The subdirectory compar contains comparisons of all samples, e.g.:

annot_compar-projectname.tsv.zst
multicompar file containing information for all variants in all samples (and all methods). If a variant is not present in one of the samples, the information at the position of the variant will be completed (is the position sequenced or not, coverage, ...) The file is also annotated with all databases in refdir (impact on genes, regions of interest, known variant data)
sreg-projectname.tsv.zst
sequenced region multicompar file containing for all regions whether they are sequenced (1) or nor (0) for each sample.
annot_sv-projectname.tsv.zst
multicompar structural variant file containing information for all structural variants in all samples (and all methods). This file is made differently from the small vrariants file: Structural variant comparison uses approximate matching: Inversion and deletions are matched if they overlap at least 75%, and the begin and end positions differ less than 300 bases.
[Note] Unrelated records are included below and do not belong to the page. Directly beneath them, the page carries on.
-- ==== Sys2Proof/Machine/Vector.lean ====
section
/-!
DEFINITION. Vector integer instructions (R129, R130) and the constant-time select (R162).
-/
namespace Sys2Proof.Machine

/-- The occupancy of a form (R180). -/
def formOcc (pr : Bool) (occ : Nat) : Nat := if pr then 2 * occ else occ

/-- The latency of a form (R180). -/
def formLat (pr : Bool) (occ lat : Nat) : Nat := formOcc pr occ + (lat - occ)

/-- The timing row of a VXU instruction: registers read and written by form, VL and the predicate read (R175, R181). -/
def vxuRow (f : VV) (legal : Bool) (srcs dsts : List (BitVec 5)) (occ lat : Nat) : Row :=
  { legal := legal && pairOk f.pr f.w (srcs ++ dsts)
    vec := true
    reads := [.vl, .p f.pm.toNat] ++ srcs.flatMap (fun r => formRegs f.pr r.toNat)
    writes := dsts.flatMap fun r => (formRegs f.pr r.toNat).map fun l => (l, formLat f.pr occ lat)
    holds := [(.vxu, formOcc f.pr occ)] }

/-- The active elements of vd take `g`, which reads the sources before anything is written (R112 to R114). -/
def laneWrite (f : VV) (g : Engine → Nat → Nat) (e : Engine) : Engine :=
  let w := widthOf f.w
  e.setWide f.pr f.vd.toNat
    (mapLanes w (e.active w f.pr f.pm) (g e) (e.wide f.pr f.vd.toNat) (countOf w f.pr))

/-- Element `i` of the register or pair a field names. -/
def elem (f : VV) (r : BitVec 5) (e : Engine) (i : Nat) : Nat := lane (widthOf f.w) (e.wide f.pr r.toNat) i

/-- An element-wise operation of va and vb. -/
def vecBin (id : EngId) (f : VV) (lat : Nat) (op : Nat → Nat → Nat → Nat) : State → Host.Outcome State Fault Refusal :=
  issueWord id (fun _ => vxuRow f (vvOnly f [.vd, .va, .vb, .pm]) [f.va, f.vb] [f.vd] 8 lat)
    (onEngine id (laneWrite f fun e i => op (widthOf f.w) (elem f f.va e i) (elem f f.vb e i)))

/-- An element-wise operation of va and imm16. -/
def vecImm (id : EngId) (f : VV) (op : Nat → Nat → Nat → Nat) : State → Host.Outcome State Fault Refusal :=
  issueWord id (fun _ => vxuRow f (vvOnly f [.vd, .va, .imm, .pm]) [f.va] [f.vd] 8 10)
    (onEngine id (laneWrite f fun e i => op (widthOf f.w) (elem f f.va e i) f.imm.toNat))

/-- A left shift of a lane; an amount of w or more gives 0 (R130). -/
def shlLane (w a n : Nat) : Nat := if w ≤ n then 0 else a * 2 ^ n % 2 ^ w

/-- A right shift with zero fill; an amount of w or more gives 0 (R130). -/
def shrLane (w a n : Nat) : Nat := if w ≤ n then 0 else a / 2 ^ n

/-- A right shift with sign fill; an amount of w or more gives w copies of the sign bit (R130). -/
def sarLane (w a n : Nat) : Nat := ofInt w (toSigned w a / ((2 ^ min n w : Nat) : Int))

/-- VADD. -/
def execVadd (id : EngId) (f : VV) (s : State) : Host.Outcome State Fault Refusal :=
  vecBin id f 10 (fun w a b => (a + b) % 2 ^ w) s
/-- VSUB. -/
def execVsub (id : EngId) (f : VV) (s : State) : Host.Outcome State Fault Refusal :=
  vecBin id f 10 (fun w a b => (a + 2 ^ w - b) % 2 ^ w) s
/-- VMULLO. -/
def execVmullo (id : EngId) (f : VV) (s : State) : Host.Outcome State Fault Refusal :=
  vecBin id f 12 (fun w a b => a * b % 2 ^ w) s
/-- VMULHU. -/
def execVmulhu (id : EngId) (f : VV) (s : State) : Host.Outcome State Fault Refusal :=
  vecBin id f 12 (fun w a b => a * b / 2 ^ w) s
/-- VMULHS. -/
def execVmulhs (id : EngId) (f : VV) (s : State) : Host.Outcome State Fault Refusal :=
  vecBin id f 12 (fun w a b => ofInt w (toSigned w a * toSigned w b / ((2 ^ w : Nat) : Int))) s
/-- VAND. -/
def execVand (id : EngId) (f : VV) (s : State) : Host.Outcome State Fault Refusal := vecBin id f 10 (fun _ a b => a &&& b) s
/-- VOR. -/
def execVor (id : EngId) (f : VV) (s : State) : Host.Outcome State Fault Refusal := vecBin id f 10 (fun _ a b => a ||| b) s
/-- VXOR. -/
def execVxor (id : EngId) (f : VV) (s : State) : Host.Outcome State Fault Refusal := vecBin id f 10 (fun _ a b => a ^^^ b) s
/-- VANDN. -/
def execVandn (id : EngId) (f : VV) (s : State) : Host.Outcome State Fault Refusal :=
  vecBin id f 10 (fun w a b => a &&& (2 ^ w - 1 - b)) s
/-- VSLLI. -/
def execVslli (id : EngId) (f : VV) (s : State) : Host.Outcome State Fault Refusal := vecImm id f shlLane s
/-- VSRLI. -/
def execVsrli (id : EngId) (f : VV) (s : State) : Host.Outcome State Fault Refusal := vecImm id f shrLane s
/-- VSRAI. -/
def execVsrai (id : EngId) (f : VV) (s : State) : Host.Outcome State Fault Refusal := vecImm id f sarLane s
/-- VSLLV. -/
def execVsllv (id : EngId) (f : VV) (s : State) : Host.Outcome State Fault Refusal := vecBin id f 10 shlLane s
/-- VSRLV. -/
def execVsrlv (id : EngId) (f : VV) (s : State) : Host.Outcome State Fault Refusal := vecBin id f 10 shrLane s

/-- VBCAST: the low w bits of s[ss]. -/
def execVbcast (id : EngId) (f : VV) (s : State) : Host.Outcome State Fault Refusal :=
  issueWord id
    (fun _ => let r := vxuRow f (vvOnly f [.vd, .ss, .pm]) [] [f.vd] 8 10
              { r with reads := .s f.ss.toNat :: r.reads })
    (onEngine id (laneWrite f fun e _ => (e.sreg f.ss.toNat).toNat % 2 ^ widthOf f.w)) s

/-- VMOV. -/
def execVmov (id : EngId) (f : VV) (s : State) : Host.Outcome State Fault Refusal :=
  issueWord id (fun _ => vxuRow f (vvOnly f [.vd, .va, .pm]) [f.va] [f.vd] 8 10)
    (onEngine id (laneWrite f fun e i => elem f f.va e i)) s

/-- VIOTA: each active element takes its index. -/
def execViota (id : EngId) (f : VV) (s : State) : Host.Outcome State Fault Refusal :=
  issueWord id (fun _ => vxuRow f (vvOnly f [.vd, .pm]) [] [f.vd] 8 10)
    (onEngine id (laneWrite f fun _ i => i % 2 ^ widthOf f.w)) s

/-- VEXT: s[ss] takes element imm16 mod cnt, whatever its predicate bit; no vector is written. A non-zero
pm is accepted and is a source in the timing check (R129; DESIGN CHOICE, log entry 121). -/
def execVext (id : EngId) (f : VV) (s : State) : Host.Outcome State Fault Refusal :=
  issueWord id
    (fun _ => let r := vxuRow f (vvOnly f [.va, .ss, .imm, .pm]) [f.va] [] 8 10
              { r with writes := [(.s f.ss.toNat, formLat f.pr 8 10)] })
    (onEngine id fun e => e.setSreg f.ss.toNat
      (BitVec.ofNat 64 (elem f f.va e (f.imm.toNat % countOf (widthOf f.w) f.pr)))) s

/-- VPERM: va[vb[i] mod cnt]. -/
def execVperm (id : EngId) (f : VV) (s : State) : Host.Outcome State Fault Refusal :=
  issueWord id (fun _ => vxuRow f (vvOnly f [.vd, .va, .vb, .pm]) [f.va, f.vb] [f.vd] 16 20)
    (onEngine id (laneWrite f fun e i => elem f f.va e (elem f f.vb e i % countOf (widthOf f.w) f.pr))) s

/-- VCSEL: va where vc is not 0, else vb (R162). -/
def execVcsel (id : EngId) (f : VV) (s : State) : Host.Outcome State Fault Refusal :=
  issueWord id (fun _ => vxuRow f (vvFree f) [f.va, f.vb, f.vc] [f.vd] 8 12)
    (onEngine id (laneWrite f fun e i => if elem f f.vc e i = 0 then elem f f.vb e i else elem f f.va e i)) s

end Sys2Proof.Machine
end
For insertions and translocation, a difference of 30 bases in position is allowed (by default). Also, for structural variants information will not be completed (is the position sequenced or not, coverage, ...) for samples without a variant call. The file is also annotated with all databases in refdir (impact on genes, regions of interest, known variant data)

analysisinfo files

Most files have an accompanying analysisinfo file (same name as the file, but with the extension .analysisinfo added). These are tsv files containing information about how the file was made (which programs were used, which versions, settings, ...)

projectinfo.tsv

projectinfo.tsv is a tsv file containing data about the project. It must have 2 columns: key and value. The following keys can be found:

refdir
directory containing reference data (genome sequence, annotation, ...). projectinfo.tsv file.
split
if 1, each alternative allele is on a separate line. If 0, multiple alternative alleles in the sample location and allele specific data are on one line, the relevant fields containing (comma separated) lists.